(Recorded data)
##############################

-- ==== Sys2Proof/Machine/StMotor.lean ====
section
/-!
DEFINITION. State of the motor ports (R190 to R220), of position mode, homing, routes, belt slip and diverters (R221 to R238).
-/
namespace Sys2Proof.Machine

open Sys2Proof

/-- Motor port states (R212, codes of MOT_STATUS state). -/
inductive MotSt where
  | disabled | off | ident | search | probe | catch_ | brakeRegen | brakeDc | brakeCoast | run | stopping | retryWait | fault
  deriving DecidableEq, Repr

/-- Code of a motor state. -/
def MotSt.code (s : MotSt) : Nat :=
  match s with
  | .disabled => 0 | .off => 1 | .ident => 2 | .search => 3 | .probe => 4 | .catch_ => 5 | .brakeRegen => 6 | .brakeDc => 7
  | .brakeCoast => 8 | .run => 9 | .stopping => 10 | .retryWait => 11 | .fault => 12

/-- Motor faults (R215). -/
inductive MotFault where
  | none | hwTrip | overcurrent | dcOvervolt | dcUndervolt | sdLoss | feedbackLost | phaseLoss | motorOvertemp | fanStall
  | reverseHold | searchFail | identFail
  deriving DecidableEq, Repr

/-- Numeric fault code (R215). -/
def MotFault.code (f : MotFault) : Nat :=
  match f with
  | .none => 0 | .hwTrip => 1 | .overcurrent => 2 | .dcOvervolt => 3 | .dcUndervolt => 4 | .sdLoss => 5 | .feedbackLost => 6
  | .phaseLoss => 7 | .motorOvertemp => 8 | .fanStall => 9 | .reverseHold => 10 | .searchFail => 11 | .identFail => 12

/-- Commands of MOT_CMD (R220) as they reach MOTOR_CTRL. -/
inductive MotCmd where
  | start | stop | coast | reset | ident | resume
  deriving DecidableEq, Repr

/-- What MOTOR_CTRL, FAN_SUPERVISE or nightlight decided in a frame for the port (R25, R200): it takes effect at the next t1. -/
inductive MotAct where
  | cmd (c : MotCmd)
  | fault (f : MotFault)
  | stall
  | retry
  | stopped
  | brakeEnd
  deriving DecidableEq, Repr

/-- A port feedback record (R198). -/
structure FbRec where
  id : F32
  iq : F32
  vdc : F32
  pEl : F32
  speed : F32
  angle : Nat
  st : MotSt
  fault : MotFault
  vLine : Nat
  iPeak : Nat
  flags : Nat
  seq : Nat
  deriving DecidableEq, Repr

/-- The 32 bytes of a port feedback record, little-endian (R198). -/
def FbRec.bytes (r : FbRec) : List Byte :=
  let w (x : W32) := bytesLE 4 x.toNat
  w r.id ++ w r.iq ++ w r.vdc ++ w r.pEl ++ w r.speed ++ bytesLE 2 r.angle ++ bytesLE 1 r.st.code ++ bytesLE 1 r.fault.code ++
  bytesLE 2 r.vLine ++ bytesLE 2 r.iPeak ++ bytesLE 2 r.flags ++ bytesLE 2 r.seq

/-- The record of a port that has not been latched. -/
def FbRec.zero : FbRec :=
  { id := 0#32, iq := 0#32, vdc := 0#32, pEl := 0#32, speed := 0#32, angle := 0, st := .disabled, fault := .none, vLine := 0,
    iPeak := 0, flags := 0, seq := 0 }

/-- Result of a line-voltage search (R206): amplitude in 0.1 V rms, speed in rev/min signed in the forward direction, angle. -/
structure SearchRes where
  vLine : Nat
  speed : F32
  angle : Nat
  reversed : Bool
  deriving DecidableEq, Repr

/-- An observer command (R200, R204): speed, angle, validity, the run's time, and whether the estimate fails a setpoint at or above obs_min. -/
structure ObsCmd where
  speed : F32
  angle : Nat
  valid : Bool
  at_ : Nat
  bad : Bool
  deriving DecidableEq, Repr

/-- One motor port. -/
structure Motor where
  /-- MOT_STATUS state. R212 | 4 | reset 0 DISABLED -/
  st : MotSt
  /-- dir of MOT_STATUS: commanded direction REV. R205, R220 | 1 | reset 0 -/
  dirRev : Bool
  /-- Latched fault code. R215 | 4 | reset 0 -/
  fault : MotFault
  /-- The six gates are driven by the PWM (false: all six low). R190 | 1 | reset 0 -/
  gates : Bool
  /-- gated of MOT_STATUS. R216 | 1 | reset 0 -/
  gated : Bool
  /-- Current-loop integrators, d and q axis, V. R199 | 32 + 32 | reset 0 -/
  intD : F32
  intQ : F32
  /-- Torque command i_q* in force, A; the frame command of the next t1. R200, R25 | 32 + option | reset 0 -/
  iqCmd : F32
  nextIq : Option F32
  /-- i_d* of the state command, A. R200 | 32 | reset 0 -/
  idCmd : F32
  /-- Output voltage vector of the last half period, V. R195, R199 | 32 + 32 | reset 0 -/
  ud : F32
  uq : F32
  /-- Duties of the legs U, V, W in force, and those of the next half period; empty without PWM. R192, R195 | 3 x 32 twice | reset: none -/
  duty : List F32
  dutyNext : List F32
  /-- Angle of the rotating vector below obs_min, 2^-32 turn. R204 | 32 | reset 0 -/
  rot : Int
  /-- Means under formation: samples, sums of i_d, i_q, v_dc, p_el; largest phase current. R198 | counters | reset 0 -/
  nSamp : Nat
  sumId : F32
  sumIq : F32
  sumVdc : F32
  sumP : F32
  iPeak : F32
  /-- volt_sat, cur_lim, bus_limit, sd_clip of the interval. R196, R199, R209 | 1 each | reset 0 -/
  voltSat : Bool
  curLim : Bool
  busLim : Bool
  sdClip : Bool
  /-- Derate factor g of the latest MOTOR_CTRL run; none before the first. R214, MOT_DERATE | 32 + option | reset none, shown as 0 -/
  g : Option F32
  /-- Observer command: speed, angle, valid, time of the last run; since when invalid. R204 | 32, 16, 1, 64, option | reset 0 -/
  obsSpeed : F32
  obsAngle : Nat
  obsValid : Bool
  obsAt : Nat
  obsBadSince : Option Nat
  /-- Observer command of the latest run, released at the next t1. R25, R200 | option | reset none -/
  nextObs : Option ObsCmd
  /-- fb_fallback of MOT_STATUS. R203 | 1 | reset 0 -/
  fallback : Bool
  /-- Latest feedback record and its sequence. R198 | 32 bytes | reset 0 -/
  rec_ : FbRec
  /-- Dither register (advanced once per carrier period) and delta of the present period. R193 | 16 + signed | DESIGN CHOICE 0 before the first enable (log entry 4) -/
  lfsr : Nat
  delta : Int
  /-- Latest search result, probes made, search already repeated, search or probe started at. R206, R207 | record, 2, 1, 64 | reset none -/
  search : Option SearchRes
  probes : Nat
  repeated : Bool
  phaseAt : Nat
  /-- A search repeat is due at this time. R206 | option | reset none -/
  repeatAt : Option Nat
  /-- Braking: first entry of this start, low-current since, a search pause is under way. R209 | option times + 1 | reset none -/
  brakeAt : Option Nat
  lowSince : Option Nat
  brakeSearch : Bool
  /-- Speed below n_zero since. R210 | option | reset none -/
  zeroSince : Option Nat
  /-- Latest two main samples of v_dc, V, and since when v_dc is below v_min with gates driving. R196, R215 | 2 x 32 + option | reset 0, none -/
  vdcLast : F32
  vdcPrev : F32
  lowVdc : Option Nat
  /-- In CATCH: since when the current-loop error stands within 5 % of rated current. R208 | option | reset none -/
  settled : Option Nat
  /-- Aligning within CATCH. R202 | 1 | reset 0 -/
  aligning : Bool
  /-- MOT_LIMITS, MOT_BUS, MOT_FAN, MOT_CUR_KP, MOT_CUR_KI, MOT_START, MOT_BRAKE, MOT_TEMP as of the latest MOTOR_CTRL run. R220 | 8 x 32 | reset 0 -/
  par : List W32
  /-- Decided in the present frame, released at the next t1. R25, R200 | list | reset empty -/
  next : List MotAct
  /-- Commands waiting for MOTOR_CTRL's next run (host, routes, homing, supervisor). R212, R217 | list | reset empty -/
  cmds : List MotCmd
  /-- Commands that blocks gave the port in the present frame, in MOTOR_CTRL's input from the next t1 on. R25 | list | reset empty -/
  given : List MotCmd
  /-- Fans: below the floor since, above the floor since, stalls counted toward retries, retry due. R211 | times + 4 | reset none, 0 -/
  belowSince : Option Nat
  aboveSince : Option Nat
  stalls : Nat
  retryAt : Nat
  /-- night of MOT_STATUS. R213 | 1 | reset 0 -/
  night : Bool
  /-- PM angle offset and its validity. R202 | 16 + 1, MRAM | reset MRAM (invalid) -/
  offset : Nat
  offsetValid : Bool
  /-- Identification results R_s, L_s. R218 | 32 + 32, MRAM | reset MRAM (none: 0) -/
  rs : F32
  ls : F32
  identified : Bool
  /-- Identification in progress after its search. R218 | 1 | reset 0 -/
  identMeas : Bool
  /-- Energy totaliser in pJ (shown in its tally's unit); records since ENERGY_METER's last run. R198, R329 | signed | reset 0 -/
  energy : Int
  pendE : Int
  /-- MOT_COUNTS faults, stalls. R220 | 16 + 16 saturating | reset 0 -/
  faults : Nat
  stallCount : Nat
  deriving DecidableEq, Repr

/-- A motor port at reset. -/
def Motor.reset : Motor :=
  { st := .disabled, dirRev := false, fault := .none, gates := false, gated := false, intD := 0#32, intQ := 0#32, iqCmd := 0#32,
    nextIq := none, idCmd := 0#32, ud := 0#32, uq := 0#32, duty := [], dutyNext := [], rot := 0, nSamp := 0, sumId := 0#32, sumIq := 0#32, sumVdc := 0#32,
    sumP := 0#32, iPeak := 0#32, voltSat := false, curLim := false, busLim := false, sdClip := false, g := none,
    obsSpeed := 0#32, obsAngle := 0, obsValid := false, obsAt := 0, obsBadSince := none, nextObs := none, fallback := false, rec_ := FbRec.zero, lfsr := 0,
    delta := 0, search := none, probes := 0, repeated := false, phaseAt := 0, repeatAt := none, brakeAt := none,
    lowSince := none, brakeSearch := false, zeroSince := none, vdcLast := 0#32, vdcPrev := 0#32, lowVdc := none, settled := none, aligning := false, par := [], next := [], cmds := [], given := [], belowSince := none, aboveSince := none, stalls := 0, retryAt := 0,
    night := false, offset := 0, offsetValid := false, rs := 0#32, ls := 0#32, identified := false, identMeas := false,
    energy := 0, pendE := 0, faults := 0, stallCount := 0 }

/-- Homing states (R227). -/
inductive HomeSt where
  | idle | search | searchRev | pass | backoff | fault
  deriving DecidableEq, Repr

/-- Code of GATE_STATUS home_state. -/
def HomeSt.code (s : HomeSt) : Nat :=
  match s with | .idle => 0 | .search => 1 | .searchRev => 2 | .pass => 3 | .backoff => 4 | .fault => 5

/-- Homing faults (R227, codes of GATE_STATUS home_fault). -/
inductive HomeFault where
  | none | limit | chatter | switchBreak | timeout | aborted
  deriving DecidableEq, Repr

/-- Code of a homing fault. -/
def HomeFault.code (f : HomeFault) : Nat :=
  match f with | .none => 0 | .limit => 1 | .chatter => 2 | .switchBreak => 3 | .timeout => 4 | .aborted => 5

/-- Commands of GATE_CMD. -/
inductive GateCmd where
  | home | abort | move
  deriving DecidableEq, Repr

/-- One position-mode port. -/
structure Gate where
  /-- GATE_STATUS home_state. R227 | 3 | reset 0 IDLE -/
  home : HomeSt
  /-- GATE_STATUS home_fault. R227 | 3 | reset 0 -/
  fault : HomeFault
  /-- homed of GATE_STATUS. R224 | 1, MRAM | reset MRAM (clear on a new device) -/
  homed : Bool
  /-- in_position of GATE_STATUS, and since when inside the window. R222 | 1 + option | reset 0 -/
  inPos : Bool
  winSince : Option Nat
  /-- Trips counted. R227 | small | reset 0 -/
  trips : Nat
  /-- Stamps of home transitions in the last 100 ms, newest first; the newest stamp. R225, R227 | list + 64 | reset empty, 0 -/
  edges : List Nat
  homeSince : Nat
  /-- Home command time. R227 | 64 | reset 0 -/
  startAt : Nat
  /-- More than 8 transitions of home fell within 100 ms since the home command. R227 | 1 | reset 0 -/
  chatter : Bool
  /-- lim_fwd and lim_rev were tripped at HOMING's run before. R227 | 2 x 1 | reset 0 -/
  wasFwd : Bool
  wasRev : Bool
  /-- Count at which PASS saw valid OFF. R227 | option signed | reset none -/
  passFrom : Option Int
  /-- The motion of the present state is a stop still to be finished before the state's speed; the port has been in RUN. R227 | 1 + 1 | reset 0 -/
  stopping : Bool
  ran : Bool
  /-- Speed target of HOMING to the speed taper, rev/min. R227 | 32 | reset 0 -/
  speedTgt : F32
  /-- Speed setpoint of POSITION_LOOP, rev/min. R222 | 32 | reset 0 -/
  nStar : F32
  /-- Commands of the input set. R228 | list | reset empty -/
  cmds : List GateCmd
  /-- Moves that ROUTE_SEQ gave the gate in the present frame, in force from the next t1 on: the target, none to end the move. R25, R230 | option option 32 | reset none -/
  given : Option (Option F32)
  /-- A move is in force: the position taper runs to its target. R222 | 1 | reset 0 -/
  moving : Bool
  deriving DecidableEq, Repr

/-- A gate at reset. -/
def Gate.reset : Gate :=
  { home := .idle, fault := .none, homed := false, inPos := false, winSince := none, trips := 0, edges := [],
    homeSince := 0, startAt := 0, chatter := false, wasFwd := false, wasRev := false, passFrom := none, stopping := false, ran := false, speedTgt := 0#32, nStar := 0#32, cmds := [], given := none,
    moving := false }

/-- Route states (R230). -/
inductive RouteSt where
  | idle | starting | running | stopping | faultStop | faulted
  deriving DecidableEq, Repr

/-- Code of ROUTE_STATUS state. -/
def RouteSt.code (s : RouteSt) : Nat :=
  match s with | .idle => 0 | .starting => 1 | .running => 2 | .stopping => 3 | .faultStop => 4 | .faulted => 5

/-- Commands of ROUTE_CMD. -/
inductive RouteCmd where
  | start | stop | reset
  deriving DecidableEq, Repr

/-- Run-time record of one route member: started (and since when), proved, proof held or lost since, stopped with the time and
the next member's count at that moment, LOST statuses in a row, the remote's proved flag. -/
structure MemberRun where
  started : Bool
  startAt : Nat
  proved : Bool
  proofSince : Option Nat
  lossSince : Option Nat
  stopped : Bool
  stopAt : Nat
  stopCount : Int
  lostRuns : Nat
  remoteProved : Bool
  slipped : Bool
  deriving DecidableEq, Repr

/-- A member that has not been started. -/
def MemberRun.idle : MemberRun :=
  { started := false, startAt := 0, proved := false, proofSince := none, lossSince := none, stopped := false, stopAt := 0,
    stopCount := 0, lostRuns := 0, remoteProved := false, slipped := false }

/-- One route. -/
structure Route where
  /-- ROUTE_STATUS state. R230 | 3 | reset 0 -/
  st : RouteSt
  /-- fault_member, cause of ROUTE_STATUS. R230 | 4 + 2 | reset 0 -/
  faultMember : Nat
  cause : Nat
  /-- Members' run records. R230 ROUTE_MEMBERS | 16 records | reset idle -/
  mem : List (Nat × MemberRun)
  /-- Commands of the input set. R230 | list | reset empty -/
  cmds : List RouteCmd
  deriving DecidableEq, Repr

/-- A route at reset. -/
def Route.reset : Route := { st := .idle, faultMember := 0, cause := 0, mem := [], cmds := [] }

/-- A belt-slip instance (R233). -/
structure Slip where
  /-- slip of SLIP_STATUS, 0.01 %. R238 | 16 saturating at 10,000 | reset 0 -/
  slip : Nat
  /-- slip_unknown of SLIP_STATUS. R238 | 1 | reset 0 -/
  unknown : Bool
  /-- Since when s is at or above slip_lim; already declared. R233 | option + 1 | reset none -/
  since : Option Nat
  declared : Bool
  deriving DecidableEq, Repr

/-- A belt-slip instance at reset. -/
def Slip.reset : Slip := { slip := 0, unknown := false, since := none, declared := false }

/-- Motors, gates, routes, belt slip and diverters. -/
structure MotorState where
  /-- Motor ports M0 to M15; unlisted = reset. R190 | 16 records | reset Motor.reset -/
  m : List (Nat × Motor)
  /-- Position-mode ports by motor port. R221 | 16 records | reset Gate.reset -/
  gate : List (Nat × Gate)
  /-- Routes 0 to 31. R229 | 32 records | reset Route.reset -/
  route : List (Nat × Route)
  /-- Shared members and the routes that hold them: (member key, route). R229 | list | reset empty -/
  holds : List (Nat × Nat)
  /-- Belt-slip instances 0 to 63. R233 | 64 records | reset Slip.reset -/
  slip : List (Nat × Slip)
  /-- Diverters 0 to 63: boundaries armed. R234, R238 DIV_STATUS | 16 | reset 0 -/
  div : List (Nat × Nat)
  deriving DecidableEq, Repr

/-- Nothing listed. -/
def MotorState.reset : MotorState := { m := [], gate := [], route := [], holds := [], slip := [], div := [] }

end Sys2Proof.Machine
end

##############################

#### Task details:
Reproduce exactly the lines above from the line with "homing fault. -/" to the line with "abort | move", including both, and add nothing.

#### Output for this task:
/-- Code of a homing fault. -/
def HomeFault.code (f : HomeFault) : Nat :=
  match f with | .none => 0 | .limit => 1 | .chatter => 2 | .switchBreak => 3 | .timeout => 4 | .aborted => 5

/-- Commands of GATE_CMD. -/
inductive GateCmd where
  | home | abort | move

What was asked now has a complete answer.